歐巴馬的資深競選顧問鄧恩(Anita Dunn)在2009年4月至11月間擔任白宮公共關係事務高階顧問(White House Communications Director)。離職後,任職於華府的SKDKnickerbocker公關公司(簡稱SKDK)。

紐約時報指出, SKDK現下已有一長串固定客戶名單,客戶皆為藍籌股公司 (blue chip companies)。如紐約證券交易所、軍火商、石油公司等皆出高價讓SKDK擺平聯邦政府法律、官員。

SKDK對紐約證交所與德意志證交所(Deutsche Börse AG)的合併案即功不可沒。

紐約證交所在小布希(George W. Bush)任內已經合併了泛歐證交所(Euronext)。泛歐證交所係由巴黎證交所、布魯塞爾證交所、阿姆斯特丹證交所、葡萄牙里斯本證交所合併而成。

由於紐約證交所與德意志證交所的合併案構成準獨占(quasi-monopoly),違反了歐盟的合併法律,故而在2012年遭到歐盟禁止。相較於美國的資產階級法權獨厚財閥,歐洲仍有極大的「進步」空間。

紐約時報並指出,SKDK的遊說並未違反迴避利益衝突的規範。鄧恩的丈夫在2009年至2011年出任白宮法律顧問時,參與訂定白宮的利益迴避規範。依此分類,政治咨詢公司有別於遊說公司。SKDK提供「政治咨詢」服務,故而毋須揭露客戶名單及政治活動。

鄧恩在2009年11月離開白宮公職至出任歐巴馬的資深競選顧問期間,進出白宫超過百次以上,聽取白宮機密簡報。並為藍籌股大客戶及歐巴馬政府的政商交易穿針引線。

有資產階級法權的護航,鄧恩之流,遊走於白宮官員、藍籌股公司代言人、總統競選顧問的多重身份,自然是左右逢源。SKDK僅是歐巴馬政商網路的一環。富可敵國的財閥才是政客的衣食父母,可見一斑。

美國的國會議員亦不遑多讓。華盛頓郵報2005 年7月的報導指出,半數的美國參、眾兩院國會議員在任期結束後直接任職公關公司及遊說公司。

政治學者吉倫斯(Martin Gilens)在2012年7月至8月的《 波士頓評論》(Boston Review)指出,民主黨代表勞工階級,共和黨代表巨富的刻板印象完全背離事實。民主黨的決策與中低所得者的訴求無關。兩黨皆爭相向財閥靠攏,對民意置若罔聞。他同時指出, 窮人對政策的影響力遠不及中產階級和財閥,中產階級對政策的影響力遠不及財閥。歷任美國政府皆重財閥,輕中產階級。

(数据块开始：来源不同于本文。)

/-- The coroutine that the hart in view runs. -/
def State.coro? (s : State) : Option Coro :=
  match s.focus, s.hart.occ with
  | .hart cid _, some (g, n) => (s.core cid).coro g n
  | _, _ => none

/-- The work that is due for the agent in view before its next instruction (R26, R32, R33, R241, R251, R260, R298, R300, R356). -/
def State.due (s : State) : Option Instr :=
  if !s.hart.unchecked.isEmpty then some (.checkingPoint s.focus [])
  else if s.hart.run = .wfm then (if s.wfmDone then some (.wfmResume s.focus) else none)
  else if s.asyncDue then some (.asyncTrapTake s.cid)
  else if s.ownTrapDue then some (.pendingTrapDeliver s.focus)
  else
    match s.focus with
    | .fw _ => none
    | .hart cid h =>
      if s.hart.run = .idle then (if ((s.core cid).choose h).isSome then some (.hartSelect cid h) else none)
      else if s.hart.run = .ring ∧ s.hart.preemptReq then some (.preemptTake cid h)
      else if s.hart.run = .running ∧ s.hart.level = .user ∧ s.hart.boundary then
        if s.hart.preemptReq then some (.preemptTake cid h)
        else if (match s.coro? with | some k => !k.traps.isEmpty | none => false) then some (.pendingTrapDeliver s.focus)
        else if s.hart.switchReq then some (.quantumSwitch cid h)
        else none
      else none

/-- The agent in view executes instructions at its PC. -/
def State.active (s : State) : Bool :=
  match s.hart.run with
  | .running => true
  | .stall _ => true
  | _ => false

/-- The E-word of the oldest block in flight. -/
def State.laneInstr (s : State) : Option Instr := s.hart.blocks.head?.map Block.next

/-- Cycles pass for a front end (R32, R33, R130, R241, R298, R305); `due` while an asynchronous trap waits for it (R298). -/
def Hart.pass (n : Nat) (due : Bool) (h : Hart) : Hart :=
  let waits := match h.run with | .stall _ => true | .ring => true | _ => false
  let free := !(h.level != .user && statusBit h.sstatus inTrapBit)
  { h with ran := if h.occ.isSome && h.level == .user then h.ran + n else h.ran,
           asked := if h.preemptReq && h.level == .user then h.asked + n else 0,
           due := if due && free then h.due + n else 0,
           held := if waits then h.held + n else 0,
           pped := if statusBit h.sstatus ppBit then h.pped + n else 0 }

/-- Cycles pass for every front end of a core. -/
def State.pass (s : State) (cid n : Nat) : State :=
  let c := s.core cid
  let f := fun (a : Agent) (h : Hart) => match a with
    | .hart d k => if d = cid then h.pass n (c.evhart == k && !c.asyncs.isEmpty) else h
    | .fw _ => h
  let s := s.onCore cid fun c => { c with cycle := (c.cycle + n) % 2 ^ 64 }
  { s with hart := f s.focus s.hart, harts := s.harts.map fun e => (e.1, f e.1 e.2) }

/-- The watchdog of a slot counts cycles of its launch processor while its queue has a running launch, up to a non-zero WDLIMIT; it
stops while its partition freezes or drains (R322, R328, R345). -/
def State.countSlot (s : State) (q n : Nat) (e : Slot) : Slot :=
  let part := bits (s.qword q e.qsb 8) 50 47
  if (s.running q e.qsb).isEmpty ∨ s.freezes part ∨ s.partState part = 2 then e
  else
    let limit := s.qword q e.qsb 0x30
    { e with wdcount := if limit = 0 then (e.wdcount + n) % 2 ^ 64 else min limit (e.wdcount + n) }

/-- The watchdogs count, each in the clock of its own launch processor (R321, R322; log entry 4). -/
def State.watch (s : State) : State :=
  (List.range 4).foldl (fun t q =>
    t.onQuad q fun k => { k with slots := k.slots.map (s.countSlot q (Config.freeLaunchCycles s.tick q)) }) s

/-- Time passes (R52, R321, R322, R326): the clocks of the agent that moves and of the watchdogs advance by free numbers of
cycles (log entry 4), and `tick` moves on. -/
def State.clock (s : State) : State :=
  let n := Config.freeCycles s.tick
  let t := match s.focus with
    | .hart cid _ => s.pass cid n
    | .fw q =>
      (s.onQuad q fun k => { k with ftimer := (k.ftimer + n) % 2 ^ 64 }).onFocus fun h => h.pass n (!(s.core (2048 + q)).asyncs.isEmpty)
  { t.watch with tick := s.tick + 1 }

/-- The agent exists: a hart of a core's configuration, or one of four firmware cores (R9, R12). -/
def State.exists (s : State) (a : Agent) : Bool :=
  match a with
  | .hart cid h => decide (cid < Config.cores ∧ h < (s.core cid).harts)
  | .fw q => decide (q < 4)

/-- What the management interface and power bring; it alone arrives while every clock is stopped (R391 to R398). -/
def managementBrings (i : Instr) : Bool :=
  match i with
  | .powerOn | .resetModule | .commitSvn | .firmwareUpdateWrite .. | .logRead .. | .sensorRead .. | .sensorSample .. => true
  | _ => false

/-- The events that time, other endpoints, the host, the management interface or the hardware's own units bring; the other
rows are instructions, or follow from what an instruction did (log entry 3). -/
def timeBrings (i : Instr) : Bool :=
  managementBrings i ||
  match i with
  | .waiterReread .. | .hartSelect .. | .wfmResume .. | .quantumSwitch .. | .preemptTake .. | .asyncTrapTake ..
  | .pendingTrapDeliver .. | .mrotWithdraw .. | .forcedRollback .. | .preemptRollback .. | .stallTimeout .. | .walkerTurn ..
  | .testLease .. | .checkingPoint .. | .timer .. | .priorityPromote .. | .quantumExpire .. | .allowanceGrant ..
  | .allowanceReservedGrant .. | .combineFlushTimeout .. | .watchdog .. | .freeze .. | .thaw .. | .getVersion ..
  | .getCapabilities .. | .negotiateAlgorithms .. | .getDigests .. | .getCertificate .. | .challenge .. | .getMeasurements ..
  | .keyExchange .. | .finish .. | .keyUpdate .. | .flitReceive .. | .linkRetrain .. | .hostWrite .. | .hostRead ..
  | .hostLinkUp .. | .hostLinkDown .. | .podKeyProvision .. | .eidAssign .. | .creditGrant .. | .creditFloor ..
  | .scoreDecay .. | .testPassEnd .. | .rowSpareCopy .. | .copyPieceLand .. | .pageInComplete .. | .remoteRequest ..
  | .vectorRequest .. | .remoteAtomicRequest .. | .remoteResponse .. | .remoteAcknowledgement .. | .remoteNack ..
  | .messageArrival .. | .waitSignalled .. | .wakeNotice .. => true
  | .contribute _ _ (.remote _ _) => true
  | _ => false

/-- An event that time brings comes from outside: an answer to a request that left over a port, a request of another endpoint. What goes
back to this device itself is on its agenda (R82). -/
def State.fromOutside (s : State) (i : Instr) : Bool :=
  match i with
  | .remoteResponse rid _ | .remoteAcknowledgement rid | .remoteNack rid =>
    s.fabric.sent.any fun r => r.rid == rid && match r.way with | .port _ => true | _ => false
  | .remoteRequest r | .vectorRequest r _ | .remoteAtomicRequest r | .messageArrival r _ => r.sep != s.fabric.eid
  | _ => true

/-- S-words that issue copies (R397). -/
def issuesCopy (i : Instr) : Bool :=
  match i with
  | .cp .. | .cpG .. | .cpS .. | .rget .. | .rput .. => true
  | _ => false
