/-- The port rows move a port through its four states, the nine SPDM steps in order, keys, flits and retrains; the host
rows serve the host (R382, R383, R384, R385, R386, R387). Model choices: SPDM steps out of order (log entry 50), and a
port out of service (log entry 86). No frame of the control area shares its bytes with another. -/
def Obligations.PortWords : Prop :=
  (∀ (s : State) (i : Nat), i < 16 → MemoriesWf s → Apart s → s.eft.booted = true →
    let st := s.portState i
    let error := fun (t : State) (c : Nat) => t.portState i = 3 ∧ bits (t.dev8 (portWord i 1)) 61 56 = c
    let epoch := fun t : State => bits (t.dev8 (portWord i 1)) 31 0
    (∃ t, exec (.lockPort i) s = .next t ∧ t.hart = s.hart ∧ (st = 0 → s.portService i = true → t.portState i = 1 ∧ epoch t = 0 ∧
      (t.port i).spdm = 0 ∧ (t.port i).established = false) ∧ (st ≠ 0 ∨ s.portService i = false → t = s)) ∧
    (∃ t, exec (.startPort i) s = .next t ∧ t.hart = s.hart ∧
      let may := st = 1 ∧ (s.port i).established = true ∧ s.portService i = true
      (may → t.portState i = 2) ∧ (¬ may → t = s)) ∧
    (∃ t, exec (.stopPort i) s = .next t ∧ t.hart = s.hart ∧ t.portState i = 0 ∧ (t.port i).established = false ∧ (t.port i).spdm = 0) ∧
    (∀ peer, ∃ t, exec (.peerWrite i peer) s = .next t ∧ t.hart = s.hart ∧
      (st = 0 → bits (t.dev8 (portWord i 0)) 12 0 = peer % 8192) ∧
      (bits (s.dev8 (portWord i 0)) 12 0 ≠ peer % 8192 → st = 1 ∨ st = 2 → error t 2) ∧ (st = 3 → t = s)) ∧
    (∀ (ok : Bool) (algs : List SpdmAlgorithm) (e : EvidenceBlock),
      let agreed := decide (SpdmAlgorithm.ecdsaP384 ∈ algs ∧ SpdmAlgorithm.sha384 ∈ algs ∧ SpdmAlgorithm.secp384r1 ∈ algs ∧ SpdmAlgorithm.aes256gcm ∈ algs)
      let attested := e.sep == bits (s.dev8 (portWord i 0)) 12 0 && Config.ecdsaVerifies e.ecdsaKey e.bytes e.ecdsa &&
        Config.lmsVerifies e.lmsKey e.bytes e.lms && Config.ecdsaVerifies e.ecdsaKey (bytesOf 56 e.lmsKey) e.treeCert
      ∀ r : Instr × Nat × Bool, r ∈ [(Instr.getVersion i ok, 0, ok), (.getCapabilities i ok, 1, ok),
        (.negotiateAlgorithms i algs, 2, agreed), (.getDigests i ok, 3, ok), (.getCertificate i ok, 4, ok), (.challenge i ok, 5, ok),
        (.getMeasurements i e, 6, attested), (.keyExchange i ok, 7, ok), (.finish i ok, 8, ok)] →
      ∃ t, exec r.1 s = .next t ∧ t.hart = s.hart ∧ (st = 1 → (s.port i).spdm = r.2.1 → r.2.2 = true →
          (t.port i).spdm = r.2.1 + 1 ∧ t.portState i = 1 ∧
          (t.port i).established = (decide (r.2.1 = 8) || (s.port i).established) ∧
          (r.2.1 = 4 → t.fabric.out = s.fabric.out ++ [.certificate i
            { chain := Config.freeChain, key := Config.identityKey, ecdsa := Config.identityEcdsa, lms := Config.identityLms }]) ∧
          (r.2.1 = 6 → t.fabric.out = s.fabric.out ++ [.measurements i s.ownEvidence])) ∧
        (st = 1 → (s.port i).spdm = r.2.1 → r.2.2 = false → error t 1) ∧ (st ≠ 1 ∨ (s.port i).spdm ≠ r.2.1 → t = s)) ∧
    (∀ sender : Bool, ∃ t, exec (.keyUpdate ⟨i, sender⟩) s = .next t ∧ t.hart = s.hart ∧
      let may := (s.port i).established = true ∧ (sender = true → 2 ^ 47 ≤ (s.port i).send.flits)
      (may → epoch t = (epoch s + 1) % 2 ^ 32 ∧ (if sender then (t.port i).send.flits else (t.port i).recv.flits) = 0) ∧
      (¬ may → t = s)) ∧
    (∀ tagOk rep, ∃ t, exec (.flitReceive i tagOk rep) s = .next t ∧ t.hart = s.hart ∧ (st ≠ 2 → t = s) ∧
      (st = 2 → tagOk = true → (s.port i).recv.flits + 1 < 2 ^ 48 →
        (t.port i).recv.flits = (s.port i).recv.flits + 1 ∧ t.portState i = 2) ∧
      (st = 2 → tagOk = false ∨ 2 ^ 48 ≤ (s.port i).recv.flits + 1 → error t 3)) ∧
    (∀ ok, ∃ t, exec (.linkRetrain i ok) s = .next t ∧ t.hart = s.hart ∧
      (t.port i).retrains = (if ok then 0 else (s.port i).retrains + 1) ∧
      (ok = false → 2 ≤ (s.port i).retrains → st = 2 → error t 4))) ∧
  (∀ (s : State) (i : Nat) (ok : Bool) (algs : List SpdmAlgorithm) (e : EvidenceBlock), s.eft.booted = false →
    ∀ r ∈ [Instr.getVersion i ok, .getCapabilities i ok, .negotiateAlgorithms i algs, .getDigests i ok, .getCertificate i ok,
        .challenge i ok, .getMeasurements i e, .keyExchange i ok, .finish i ok],
      exec r s = .next { s with fabric := { s.fabric with out := s.fabric.out ++ [.managementNack] } }) ∧
  (∀ (s : State) (port a : Nat), s.hostOn port = true →
    (∀ bs : List Byte, bs ≠ [] → a + bs.length ≤ Config.deviceEnd → s.hostWrites = [] →
      Storable s ((List.range bs.length).map fun k => Loc.dev (a + k)) →
      ∃ t, exec (.hostWrite port a bs) s = .next t ∧ t.hart = s.hart ∧ t.hostWrites = [] ∧
        Stored s t ((List.range bs.length).map fun k => Loc.dev (a + k)) bs) ∧
    (∀ n, a + n ≤ Config.deviceEnd → ∃ t, exec (.hostRead port a n) s = .next t ∧ t.hart = s.hart ∧ SameBytes s t ∧
      t.fabric.out = s.fabric.out ++ [.hostData port a ((List.range n).map fun k => s.byteAt (.dev (a + k)))])) ∧
  (∀ (s : State) (port : Nat), port < 2 →
    (∃ t, exec (.hostLinkDown port) s = .next t ∧ t.hart = s.hart ∧ SameBytes s t ∧ t.hostOn port = false ∧
      t.eft.alerts = s.eft.alerts ++ [.hostLink port false]) ∧
    (bits s.eft.portModes (2 * port + 1) (2 * port) ≤ 1 → ∃ t, exec (.hostLinkUp port) s = .next t ∧ t.hart = s.hart ∧ SameBytes s t ∧
      t.hostOn port = true ∧ t.eft.alerts = s.eft.alerts ++ [.hostLink port true]))
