-- ==== Sys2Proof/Tests/Slice0.lean ====
section
/-! SUPPORT. Words written out from the encodings of spec/, ill-formed terms that the checks refuse, and for every statement
with hypotheses a state and operands that meet them. -/

namespace Sys2Proof.Tests

set_option Elab.async false

open Sys2Proof Sys2Proof.Machine Sys2Proof.Safety

/-! ### Words laid out field by field (R137, R139, R143, R148) -/

theorem test_decode_addi : decodeTableWord 32 0x04500064 = some (.addi 5 0 100) := by decide +kernel
theorem test_decode_branch : decodeTableWord 32 0x30110004 = some (.beq 1 2 4) := by decide +kernel
theorem test_decode_bsa : decodeTableWord 32 0x3C338002 = some (.bsa 3 7 2) := by decide +kernel
theorem test_decode_loopst : decodeTableWord 32 0x4C418003 = some (.loopst 4 3 3) := by decide +kernel
theorem test_decode_csrr : decodeTableWord 32 0x50500010 = some (.csrr 5 0x10) := by decide +kernel
theorem test_decode_fadd : decodeTableWord 32 0x5A308BC0 = some (.fadd 3 1 2 7 true) := by decide +kernel
theorem test_decode_eret : decodeTableWord 32 0x58000002 = some .eret := by decide +kernel
theorem test_decode_fence : decodeTableWord 32 0x7E000018 = some (.fenceRel 3) := by decide +kernel

/-- VLD.N64 v1, [x16]: opcode 0x80, vd = 1, type 15, every other field 0. -/
theorem test_decode_vld : decodeTableWord 64 0x8004000000F00000 =
    some (.vld { vd := 1, va := 0, vb := 0, vc := 0, ca := false, cb := false, cc := false, k := 0, pol := false, sh := false,
                 ty := 15, rm := 0, sg := 0, xs := false, fn := 0 }) := by decide +kernel

/-- Opcodes of no row, for an S-word and for an E-word (R135, R138). -/
theorem test_decode_unallocated : decodeTableWord 32 0xFE000000 = none ∧ decodeTableWord 64 0xFF00000000000000 = none := by
  decide +kernel

theorem test_decode_families :
    ([0x4E520000, 0x70551000, 0x72051800, 0x60758000, 0x6C500000].map fun w => (decodeTableWord 32 w).isSome) =
      [true, true, true, true, true] ∧
    ([0x450C200004000000, 0x810801400C102802, 0x6814100000A00001, 0x711820C0006E0001, 0xA3040140003E2828, 0x8A0020C004100905,
      0x100C10808A1E0000, 0x3804104000F02001, 0x4814100000000000].map fun w => (decodeTableWord 64 w).isSome) =
      [true, true, true, true, true, true, true, true, true] := by decide +kernel

/-! ### Ill-formed terms (R138, R144 to R147) -/

/-- An E-word's fields with every field 0 but the type. -/
def plainWord (ty : BitVec 4) : EWord :=
  { vd := 0, va := 0, vb := 0, vc := 0, ca := false, cb := false, cc := false, k := 0, pol := false, sh := false,
    ty := ty, rm := 0, sg := 0, xs := false, fn := 0 }

theorem test_wellformed_words : WellFormed (.vadd (plainWord 10)) ∧ WellFormed (.fadd 1 2 3 7 true) ∧ WellFormed (.loopst 1 4 0) := by
  decide +kernel

theorem test_refuses_scalar_fields :
    ¬ WellFormed (.loopst 1 0 0) ∧ ¬ WellFormed (.loopst 1 5 0) ∧ ¬ WellFormed (.setvl 1 2 5) ∧ ¬ WellFormed (.fadd 1 2 3 5 true) ∧
    ¬ WellFormed (.fsqrt 1 2 6 true) ∧ ¬ WellFormed (.fma 1 2 3 4 5 true) ∧ ¬ WellFormed (.fcvt 1 2 0 true 3) ∧
    ¬ WellFormed (.fcvtToInt 1 2 0 true 0) := by decide +kernel

theorem test_refuses_sync_fields :
    ¬ WellFormed (.cpG 1 2 3 true true 0) ∧ ¬ WellFormed (.ratom 1 2 3 0 true 10) ∧ ¬ WellFormed (.ratom 1 2 31 0 true 9) ∧
    ¬ WellFormed (.awaitany 1 2 3 33 true true) ∧ ¬ WellFormed (.awaitany 1 2 3 0 false true) ∧ ¬ WellFormed (.ldfe 1 2 3 false) ∧
    ¬ WellFormed (.amo 1 2 3 5 1 true 0) ∧ ¬ WellFormed (.amo 1 2 3 1 0 true 0) ∧ ¬ WellFormed (.fenceAcq 5) ∧
    ¬ WellFormed (.msend 1 2 0 0xF0) ∧ ¬ WellFormed (.galloc 1 2 5) ∧ ¬ WellFormed (.galloc 1 2 22) := by decide +kernel

/-- Each check of an E-word's fields refuses a word that breaks it alone. -/
theorem test_refuses_element_fields :
    let w := plainWord 10
    ¬ WellFormed (.vcmp { w with vd := 8 }) ∧ ¬ WellFormed (.kand { plainWord 0 with va := 8 }) ∧ ¬ WellFormed (.mzero { plainWord 0 with vd := 4 }) ∧
    ¬ WellFormed (.vsqrt { plainWord 1 with vb := 1 }) ∧ ¬ WellFormed (.vadd { w with vc := 1 }) ∧ ¬ WellFormed (.kpopc { plainWord 0 with vd := 32 }) ∧
    ¬ WellFormed (.vadd { w with xs := true, vb := 16 }) ∧ ¬ WellFormed (.vadd { w with xs := true, cb := true }) ∧
    ¬ WellFormed (.vperm { w with xs := true }) ∧ ¬ WellFormed (.vlds { w with xs := false }) ∧
    ¬ WellFormed (.kand { plainWord 0 with ca := true }) ∧ ¬ WellFormed (.vabs { w with cb := true }) ∧ ¬ WellFormed (.vadd { w with cc := true }) ∧
    ¬ WellFormed (.vadd { w with pol := true }) ∧ ¬ WellFormed (.vmerge { w with k := 1 }) ∧ ¬ WellFormed (.vst { w with sh := true }) ∧
    ¬ WellFormed (.vadd { w with ty := 7 }) ∧ ¬ WellFormed (.vadd { w with rm := 1 }) ∧ ¬ WellFormed (.vadd { w with sg := 5 }) ∧
    ¬ WellFormed (.vadd { w with fn := 1 }) ∧ ¬ WellFormed (.vnop { plainWord 0 with sg := 1 }) ∧ ¬ WellFormed (.vcvt { w with fn := 10 }) := by
  decide +kernel

/-! ### States to start from -/

/-- A state with the device memory that a change of it leaves. -/
def withMem (s : State) (f : State → State) : State := { s with mem := (f s).mem }

/-- The firmware core of quadrant 0 after reset, with one page of device memory mapped at address 0. -/
def fw : State := withMem State.reset fun s => s.mapPage 0 0 0x4000000 0x2000000

/-- A gang of one core. -/
def oneGang : Gang :=
  { gid := 1, part := 0, classS := false, cores := [0], kc := 0, spad := 1, heapBase := 0x1000, heapSize := 0x1000, heap := [],
    nextCoid := 1, prio := 0, ending := false, notify := false, mring := false, quad := 0, qsb := 0, donek := 0, job := none,
    cancelled := false, keys := [] }

/-- A coroutine of it on hart 0. -/
def oneCoro : Coro := { Coro.new 1 0 0 0 0 (Ctx.fresh 0) with running := true }

/-- Core 0, in partition 0 with that gang's coroutine on hart 0 at user level, and the page mapped for it. -/
def user : State :=
  let h : Hart := { Hart.reset (.hart 0 0) with run := .running, occ := some (1, 0) }
  let s : State := { State.reset with
    focus := .hart 0 0, hart := h, cores := [(0, { Core.reset 0 with coros := [oneCoro] })], gangs := [oneGang]
    roots := State.reset.roots.set 0 (0x5000000, 0x5000000) }
  withMem s fun s => ((s.putNum (.dev (Config.controlBase + 0x400)) 1 0).setPartState 0 1).mapPage 0 0 0x4000000 0x2000000

theorem calm_fw : Calm fw := ⟨rfl, rfl, rfl⟩
theorem calm_user : Calm user := ⟨rfl, rfl, rfl⟩
theorem runner_user : Runner user 0 0 1 0 := ⟨rfl, rfl, rfl⟩
theorem mayTrap_user : MayTrap user := .inl rfl
theorem mayTrap_fw : MayTrap fw := .inr (by decide +kernel)

/-- An address where a store is nothing but its bytes, as a test. -/
def plainAt (s : State) (l : Loc) : Bool :=
  match l with
  | .dev a => (pcaField a).isNone && (portField a).isNone
      && decide (¬ (Config.controlBase + 0x400 ≤ a ∧ a < Config.controlBase + 0x400 + Config.cores))
      && decide (¬ (Config.fabricBase + 0x2000 ≤ a ∧ a < Config.fabricBase + 0x2800))
      && decide (¬ (Config.healthBase ≤ a ∧ a < Config.healthBase + Config.healthBytes))
      && !s.inFaultRecord l && (a % 256 != 15 || !s.holdsSlot l)
  | _ => true

theorem ordinary_of {s : State} {l : Loc} (h : plainAt s l = true) : Ordinary s l := by
  cases l with
  | dev a =>
    simp only [plainAt, Bool.and_eq_true, decide_eq_true_eq, Option.isNone_iff_eq_none, Bool.not_eq_true', Bool.or_eq_true, bne_iff_ne] at h
    exact ⟨h.1.1.1.1.1.1, h.1.1.1.1.1.2, h.1.1.1.1.2, h.1.1.1.2, h.1.1.2, h.1.2, fun e => h.2.resolve_left fun n => n e⟩
  | _ => trivial

/-- With no frame replaced, a place is plain where its address is. -/
theorem plain_of {s : State} {l : Loc} (h0 : s.molt.remap = []) (h : plainAt s l = true) : Plain s l := fun e he => by
  rw [Laws.storage_fresh h0, Laws.storage_fresh h0] at he
  exact he ▸ ordinary_of h

theorem apart_of {s : State} (h0 : s.molt.remap = []) : Apart s := fun a b _ _ h => by
  rw [Laws.storage_fresh h0, Laws.storage_fresh h0] at h
  exact Loc.dev.inj h

theorem once_of {s : State} (h0 : s.molt.remap = []) {ls : List Loc} (h : ls.Nodup) : (ls.map s.storage).Nodup := by
  rwa [show s.storage = id from funext (Laws.storage_fresh h0), List.map_id]

/-- Places that may take a store, as a test. -/
def storable (s : State) (ls : List Loc) : Bool :=
  s.mem.wf resetByte && s.host.wf zeroByte && s.cores.all (fun p => p.2.spad.wf zeroByte) && decide ls.Nodup
  && ls.all (plainAt s) && s.molt.remap.isEmpty
  && (ls.all fun l => !s.leased l && !s.pinned l) && !s.loopAhead ls

theorem storable_of {s : State} {ls : List Loc} (h : storable s ls = true) : Storable s ls := by
  simp only [storable, Bool.and_eq_true, List.all_eq_true, decide_eq_true_eq, Bool.not_eq_true'] at h
  obtain ⟨⟨⟨⟨⟨⟨⟨h1, h2⟩, h3⟩, h4⟩, h5⟩, h0⟩, h6⟩, h7⟩ := h
  have h0 := List.isEmpty_iff.mp h0
  exact ⟨⟨h1, h2, fun p hp => h3 p hp⟩, once_of h0 h4, fun l hl => plain_of h0 (h5 l hl), fun l hl => ⟨(h6 l hl).1, (h6 l hl).2⟩, h7⟩

theorem unmapped_of {s : State} {ls : List Loc} (h : storable s ls = true) : s.molt.remap = [] := by
  simp only [storable, Bool.and_eq_true] at h
  exact List.isEmpty_iff.mp h.1.1.2

/-- The places of an access are found, clean, and may take a store. -/
def found (s : State) (v : Viewer) (a n g : Nat) (w : Bool) : Bool :=
  match s.locate v a n g w with
  | .ok p => p.tiers.isEmpty && p.locs.all (fun l => !s.seenBad l) && storable s p.locs
  | .error _ => false

theorem spot_of {s : State} {v : Viewer} {a n g : Nat} {w : Bool} (h : found s v a n g w = true) :
    ∃ p, s.locate v a n g w = .ok p ∧ p.tiers = [] ∧ (∀ l ∈ p.locs, s.seenBad l = false) ∧ Storable s p.locs := by
  unfold found at h
  split at h
  · rename_i p hp
    simp only [Bool.and_eq_true, List.isEmpty_iff, List.all_eq_true, Bool.not_eq_true'] at h
    exact ⟨p, hp, h.1.1, h.1.2, storable_of h.2⟩
  · cases h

由於財閥才有能力浥注高額競選經費,故而兩黨皆對勞動人民的訴求充耳不聞。

候選人=商品

代表財閥利益的歐巴馬在2008年成功化身成象徵進步(progress)、希望(hope)、變革(change)的候選人,囊括勞動人民及 中產階級選票。由於美國總統候選人亦為資本主義體制下的商品,美國廣告商聯合會(the Association of National Advertisers)的會員票選歐巴馬為2008年度最佳行銷者(marketer of the year)。蘋果(Apple)的得票數瞠乎其後。

政見=選舉語言

歐巴馬在2008年的總統選舉即承諾每年調整基本工資。由每小時7.25美元持續調整至2011年的9.5美元。承諾也是行銷手法。歐巴馬任內完全擱置基本工資的議題。 

民主、共和黨在經濟政策合作無間從美國聯邦準備理事會(Federal Reserve System)主席柏南克(Ben Bernanke)任命案可見一斑。柏南克(Ben Bernanke)為小布希於2006年1月任命,任期4年。歐巴馬在2009年 的下半年提名柏南克續任聯準會主席。參議院在2010年1月28日以70票贊成,30票反對,通過任命案。 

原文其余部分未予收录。